### Recorded data
/-! ### setV -/

@[simp] theorem State.setV_now (s : State) (x : V) (i : Nat) (v : Int) : (s.setV x i v).now = s.now := rfl
@[simp] theorem State.setV_pending (s : State) (x : V) (i : Nat) (v : Int) : (s.setV x i v).pending = s.pending := rfl
@[simp] theorem State.setV_member (s : State) (x : V) (i : Nat) (v : Int) : (s.setV x i v).member = s.member := rfl
@[simp] theorem State.setV_draws (s : State) (x : V) (i : Nat) (v : Int) : (s.setV x i v).draws = s.draws := rfl
@[simp] theorem State.setV_regs (s : State) (x : V) (i : Nat) (v : Int) : (s.setV x i v).regs = s.regs := rfl
@[simp] theorem State.setV_timers (s : State) (x : V) (i : Nat) (v : Int) : (s.setV x i v).timers = s.timers := rfl
@[simp] theorem State.setV_lastCsn (s : State) (x : V) (i : Nat) (v : Int) : (s.setV x i v).lastCsn = s.lastCsn := rfl
@[simp] theorem State.setV_outbox (s : State) (x : V) (i : Nat) (v : Int) : (s.setV x i v).outbox = s.outbox := rfl
@[simp] theorem State.setV_raised (s : State) (x : V) (i : Nat) (v : Int) : (s.setV x i v).raised = s.raised := rfl
@[simp] theorem State.setV_sessions (s : State) (x : V) (i : Nat) (v : Int) : (s.setV x i v).sessions = s.sessions := rfl
@[simp] theorem State.setV_endpoints (s : State) (x : V) (i : Nat) (v : Int) : (s.setV x i v).endpoints = s.endpoints := rfl
@[simp] theorem State.setV_waiting (s : State) (x : V) (i : Nat) (v : Int) : (s.setV x i v).waiting = s.waiting := rfl
@[simp] theorem State.setV_served (s : State) (x : V) (i : Nat) (v : Int) : (s.setV x i v).served = s.served := rfl
@[simp] theorem State.setV_outst (s : State) (x : V) (i : Nat) (v : Int) : (s.setV x i v).outst = s.outst := rfl
@[simp] theorem State.setV_orphans (s : State) (x : V) (i : Nat) (v : Int) : (s.setV x i v).orphans = s.orphans := rfl
@[simp] theorem State.setV_handovers (s : State) (x : V) (i : Nat) (v : Int) : (s.setV x i v).handovers = s.handovers := rfl
@[simp] theorem State.setV_running (s : State) (x : V) (i : Nat) (v : Int) : (s.setV x i v).running = s.running := rfl
@[simp] theorem State.setV_safetyAdmits (s : State) (x : V) (i : Nat) (v : Int) : (s.setV x i v).safetyAdmits = s.safetyAdmits := rfl
@[simp] theorem State.setV_safetyLimited (s : State) (x : V) (i : Nat) (v : Int) : (s.setV x i v).safetyLimited = s.safetyLimited := rfl
@[simp] theorem State.setV_unapplied (s : State) (x : V) (i : Nat) (v : Int) : (s.setV x i v).unapplied = s.unapplied := rfl
@[simp] theorem State.setV_endings (s : State) (x : V) (i : Nat) (v : Int) : (s.setV x i v).endings = s.endings := rfl
@[simp] theorem State.setV_cmdCsn (s : State) (x : V) (i : Nat) (v : Int) : (s.setV x i v).cmdCsn = s.cmdCsn := rfl
@[simp] theorem State.setV_applying (s : State) (x : V) (i : Nat) (v : Int) : (s.setV x i v).applying = s.applying := rfl
@[simp] theorem State.setV_disagreed (s : State) (x : V) (i : Nat) (v : Int) : (s.setV x i v).disagreed = s.disagreed := rfl
@[simp] theorem State.setV_resWaits (s : State) (x : V) (i : Nat) (v : Int) : (s.setV x i v).resWaits = s.resWaits := rfl
@[simp] theorem State.setV_holds (s : State) (x : V) (i : Nat) (v : Int) : (s.setV x i v).holds = s.holds := rfl
@[simp] theorem State.setV_journal (s : State) (x : V) (i : Nat) (v : Int) : (s.setV x i v).journal = s.journal := rfl
@[simp] theorem State.setV_log (s : State) (x : V) (i : Nat) (v : Int) : (s.setV x i v).log = s.log := rfl
@[simp] theorem State.setV_td (s : State) (x : V) (i : Nat) (v : Int) : (s.setV x i v).td = s.td := rfl
@[simp] theorem State.setV_powerWrites (s : State) (x : V) (i : Nat) (v : Int) : (s.setV x i v).powerWrites = s.powerWrites := rfl
@[simp] theorem State.setV_norWrites (s : State) (x : V) (i : Nat) (v : Int) : (s.setV x i v).norWrites = s.norWrites := rfl
@[simp] theorem State.setV_tables (s : State) (x : V) (i : Nat) (v : Int) : (s.setV x i v).tables = s.tables := rfl
@[simp] theorem State.setV_rails (s : State) (x : V) (i : Nat) (v : Int) : (s.setV x i v).rails = s.rails := rfl
@[simp] theorem State.setV_domains (s : State) (x : V) (i : Nat) (v : Int) : (s.setV x i v).domains = s.domains := rfl
@[simp] theorem State.setV_legs (s : State) (x : V) (i : Nat) (v : Int) : (s.setV x i v).legs = s.legs := rfl
@[simp] theorem State.setV_relays (s : State) (x : V) (i : Nat) (v : Int) : (s.setV x i v).relays = s.relays := rfl
@[simp] theorem State.setV_links (s : State) (x : V) (i : Nat) (v : Int) : (s.setV x i v).links = s.links := rfl
@[simp] theorem State.setV_held (s : State) (x : V) (i : Nat) (v : Int) : (s.setV x i v).held = s.held := rfl
@[simp] theorem State.setV_alertHolds (s : State) (x : V) (i : Nat) (v : Int) : (s.setV x i v).alertHolds = s.alertHolds := rfl
@[simp] theorem State.setV_hints (s : State) (x : V) (i : Nat) (v : Int) : (s.setV x i v).hints = s.hints := rfl
@[simp] theorem State.setV_ratPorts (s : State) (x : V) (i : Nat) (v : Int) : (s.setV x i v).ratPorts = s.ratPorts := rfl
@[simp] theorem State.setV_hearings (s : State) (x : V) (i : Nat) (v : Int) : (s.setV x i v).hearings = s.hearings := rfl
@[simp] theorem State.setV_nodes (s : State) (x : V) (i : Nat) (v : Int) : (s.setV x i v).nodes = s.nodes := rfl
@[simp] theorem State.setV_rackMembers (s : State) (x : V) (i : Nat) (v : Int) : (s.setV x i v).rackMembers = s.rackMembers := rfl
@[simp] theorem State.setV_racks (s : State) (x : V) (i : Nat) (v : Int) : (s.setV x i v).racks = s.racks := rfl
@[simp] theorem State.setV_pIn (s : State) (x : V) (i : Nat) (v : Int) : (s.setV x i v).pIn = s.pIn := rfl
@[simp] theorem State.setV_auxHistory (s : State) (x : V) (i : Nat) (v : Int) : (s.setV x i v).auxHistory = s.auxHistory := rfl
@[simp] theorem State.setV_trayDemands (s : State) (x : V) (i : Nat) (v : Int) : (s.setV x i v).trayDemands = s.trayDemands := rfl
@[simp] theorem State.setV_fast (s : State) (x : V) (i : Nat) (v : Int) : (s.setV x i v).fast = s.fast := rfl
@[simp] theorem State.setV_telemetry (s : State) (x : V) (i : Nat) (v : Int) : (s.setV x i v).telemetry = s.telemetry := rfl
@[simp] theorem State.setV_models (s : State) (x : V) (i : Nat) (v : Int) : (s.setV x i v).models = s.models := rfl
@[simp] theorem State.setV_fcDoms (s : State) (x : V) (i : Nat) (v : Int) : (s.setV x i v).fcDoms = s.fcDoms := rfl
@[simp] theorem State.setV_switches (s : State) (x : V) (i : Nat) (v : Int) : (s.setV x i v).switches = s.switches := rfl
@[simp] theorem State.setV_shelf (s : State) (x : V) (i : Nat) (v : Int) : (s.setV x i v).shelf = s.shelf := rfl
@[simp] theorem State.setV_nandWrites (s : State) (x : V) (i : Nat) (v : Int) : (s.setV x i v).nandWrites = s.nandWrites := rfl
@[simp] theorem State.setV_nor (s : State) (x : V) (i : Nat) (v : Int) : (s.setV x i v).nor = s.nor := rfl
@[simp] theorem State.setV_stage (s : State) (x : V) (i : Nat) (v : Int) : (s.setV x i v).stage = s.stage := rfl
@[simp] theorem State.setV_descStore (s : State) (x : V) (i : Nat) (v : Int) : (s.setV x i v).descStore = s.descStore := rfl
@[simp] theorem State.setV_etch (s : State) (x : V) (i : Nat) (v : Int) : (s.setV x i v).etch = s.etch := rfl
@[simp] theorem State.setV_activation (s : State) (x : V) (i : Nat) (v : Int) : (s.setV x i v).activation = s.activation := rfl
@[simp] theorem State.setV_roll (s : State) (x : V) (i : Nat) (v : Int) : (s.setV x i v).roll = s.roll := rfl
@[simp] theorem State.setV_revoking (s : State) (x : V) (i : Nat) (v : Int) : (s.setV x i v).revoking = s.revoking := rfl
@[simp] theorem State.setV_wakeRec (s : State) (x : V) (i : Nat) (v : Int) : (s.setV x i v).wakeRec = s.wakeRec := rfl
@[simp] theorem State.setV_points (s : State) (x : V) (i : Nat) (v : Int) : (s.setV x i v).points = s.points := rfl
@[simp] theorem State.setV_tests (s : State) (x : V) (i : Nat) (v : Int) : (s.setV x i v).tests = s.tests := rfl
@[simp] theorem State.setV_recorder (s : State) (x : V) (i : Nat) (v : Int) : (s.setV x i v).recorder = s.recorder := rfl
@[simp] theorem State.setV_stipple (s : State) (x : V) (i : Nat) (v : Int) : (s.setV x i v).stipple = s.stipple := rfl
@[simp] theorem State.setV_exports (s : State) (x : V) (i : Nat) (v : Int) : (s.setV x i v).exports = s.exports := rfl
@[simp] theorem State.setV_rowHits (s : State) (x : V) (i : Nat) (v : Int) : (s.setV x i v).rowHits = s.rowHits := rfl
@[simp] theorem State.setV_ueHits (s : State) (x : V) (i : Nat) (v : Int) : (s.setV x i v).ueHits = s.ueHits := rfl
@[simp] theorem State.setV_codewords (s : State) (x : V) (i : Nat) (v : Int) : (s.setV x i v).codewords = s.codewords := rfl
@[simp] theorem State.setV_poison (s : State) (x : V) (i : Nat) (v : Int) : (s.setV x i v).poison = s.poison := rfl
@[simp] theorem State.setV_buses (s : State) (x : V) (i : Nat) (v : Int) : (s.setV x i v).buses = s.buses := rfl
@[simp] theorem State.setV_windows (s : State) (x : V) (i : Nat) (v : Int) : (s.setV x i v).windows = s.windows := rfl
@[simp] theorem State.setV_relayDone (s : State) (x : V) (i : Nat) (v : Int) : (s.setV x i v).relayDone = s.relayDone := rfl
@[simp] theorem State.setV_ethShakes (s : State) (x : V) (i : Nat) (v : Int) : (s.setV x i v).ethShakes = s.ethShakes := rfl
@[simp] theorem State.setV_ethSessions (s : State) (x : V) (i : Nat) (v : Int) : (s.setV x i v).ethSessions = s.ethSessions := rfl
@[simp] theorem State.setV_moves (s : State) (x : V) (i : Nat) (v : Int) : (s.setV x i v).moves = s.moves := rfl
@[simp] theorem State.setV_lockMembers (s : State) (x : V) (i : Nat) (v : Int) : (s.setV x i v).lockMembers = s.lockMembers := rfl
@[simp] theorem State.setV_lockGroups (s : State) (x : V) (i : Nat) (v : Int) : (s.setV x i v).lockGroups = s.lockGroups := rfl
@[simp] theorem State.setV_lockTable (s : State) (x : V) (i : Nat) (v : Int) : (s.setV x i v).lockTable = s.lockTable := rfl
@[simp] theorem State.setV_lockCmds (s : State) (x : V) (i : Nat) (v : Int) : (s.setV x i v).lockCmds = s.lockCmds := rfl
@[simp] theorem State.setV_lockSum (s : State) (x : V) (i : Nat) (v : Int) : (s.setV x i v).lockSum = s.lockSum := rfl
@[simp] theorem State.setV_lockHeard (s : State) (x : V) (i : Nat) (v : Int) : (s.setV x i v).lockHeard = s.lockHeard := rfl
@[simp] theorem State.setV_plans (s : State) (x : V) (i : Nat) (v : Int) : (s.setV x i v).plans = s.plans := rfl
@[simp] theorem State.setV_coming (s : State) (x : V) (i : Nat) (v : Int) : (s.setV x i v).coming = s.coming := rfl
@[simp] theorem State.setV_runningPlan (s : State) (x : V) (i : Nat) (v : Int) : (s.setV x i v).runningPlan = s.runningPlan := rfl
@[simp] theorem State.setV_phases (s : State) (x : V) (i : Nat) (v : Int) : (s.setV x i v).phases = s.phases := rfl
@[simp] theorem State.setV_engines (s : State) (x : V) (i : Nat) (v : Int) : (s.setV x i v).engines = s.engines := rfl
@[simp] theorem State.setV_srcs (s : State) (x : V) (i : Nat) (v : Int) : (s.setV x i v).srcs = s.srcs := rfl
@[simp] theorem State.setV_mail (s : State) (x : V) (i : Nat) (v : Int) : (s.setV x i v).mail = s.mail := rfl
@[simp] theorem State.setV_progShelf (s : State) (x : V) (i : Nat) (v : Int) : (s.setV x i v).progShelf = s.progShelf := rfl
@[simp] theorem State.setV_globalOps (s : State) (x : V) (i : Nat) (v : Int) : (s.setV x i v).globalOps = s.globalOps := rfl
@[simp] theorem State.setV_opResults (s : State) (x : V) (i : Nat) (v : Int) : (s.setV x i v).opResults = s.opResults := rfl
@[simp] theorem State.setV_snapBufs (s : State) (x : V) (i : Nat) (v : Int) : (s.setV x i v).snapBufs = s.snapBufs := rfl
@[simp] theorem State.setV_remoteOuts (s : State) (x : V) (i : Nat) (v : Int) : (s.setV x i v).remoteOuts = s.remoteOuts := rfl
@[simp] theorem State.setV_remoteIns (s : State) (x : V) (i : Nat) (v : Int) : (s.setV x i v).remoteIns = s.remoteIns := rfl
@[simp] theorem State.setV_opsPassed (s : State) (x : V) (i : Nat) (v : Int) : (s.setV x i v).opsPassed = s.opsPassed := rfl
@[simp] theorem State.setV_paces (s : State) (x : V) (i : Nat) (v : Int) : (s.setV x i v).paces = s.paces := rfl
@[simp] theorem State.setV_oldLimits (s : State) (x : V) (i : Nat) (v : Int) : (s.setV x i v).oldLimits = s.oldLimits := rfl
@[simp] theorem State.setV_therms (s : State) (x : V) (i : Nat) (v : Int) : (s.setV x i v).therms = s.therms := rfl
@[simp] theorem State.setV_drives (s : State) (x : V) (i : Nat) (v : Int) : (s.setV x i v).drives = s.drives := rfl
@[simp] theorem State.setV_zones (s : State) (x : V) (i : Nat) (v : Int) : (s.setV x i v).zones = s.zones := rfl
@[simp] theorem State.setV_branches (s : State) (x : V) (i : Nat) (v : Int) : (s.setV x i v).branches = s.branches := rfl
@[simp] theorem State.setV_runs (s : State) (x : V) (i : Nat) (v : Int) : (s.setV x i v).runs = s.runs := rfl
@[simp] theorem State.setV_offRuns (s : State) (x : V) (i : Nat) (v : Int) : (s.setV x i v).offRuns = s.offRuns := rfl
@[simp] theorem State.setV_starts (s : State) (x : V) (i : Nat) (v : Int) : (s.setV x i v).starts = s.starts := rfl
@[simp] theorem State.setV_stops (s : State) (x : V) (i : Nat) (v : Int) : (s.setV x i v).stops = s.stops := rfl
@[simp] theorem State.setV_furls (s : State) (x : V) (i : Nat) (v : Int) : (s.setV x i v).furls = s.furls := rfl
@[simp] theorem State.setV_furlCmds (s : State) (x : V) (i : Nat) (v : Int) : (s.setV x i v).furlCmds = s.furlCmds := rfl
@[simp] theorem State.setV_failures (s : State) (x : V) (i : Nat) (v : Int) : (s.setV x i v).failures = s.failures := rfl
@[simp] theorem State.setV_restarts (s : State) (x : V) (i : Nat) (v : Int) : (s.setV x i v).restarts = s.restarts := rfl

### Problem
In the records above, find the line with "s.telemetry := rfl"; write out exactly that line and each one after it, stopping after the line with "s.switches := rfl".

### Exercise output
@[simp] theorem State.setV_telemetry (s : State) (x : V) (i : Nat) (v : Int) : (s.setV x i v).telemetry = s.telemetry := rfl
@[simp] theorem State.setV_models (s : State) (x : V) (i : Nat) (v : Int) : (s.setV x i v).models = s.models := rfl
@[simp] theorem State.setV_fcDoms (s : State) (x : V) (i : Nat) (v : Int) : (s.setV x i v).fcDoms = s.fcDoms := rfl
@[simp] theorem State.setV_switches (s : State) (x : V) (i : Nat) (v : Int) : (s.setV x i v).switches = s.switches := rfl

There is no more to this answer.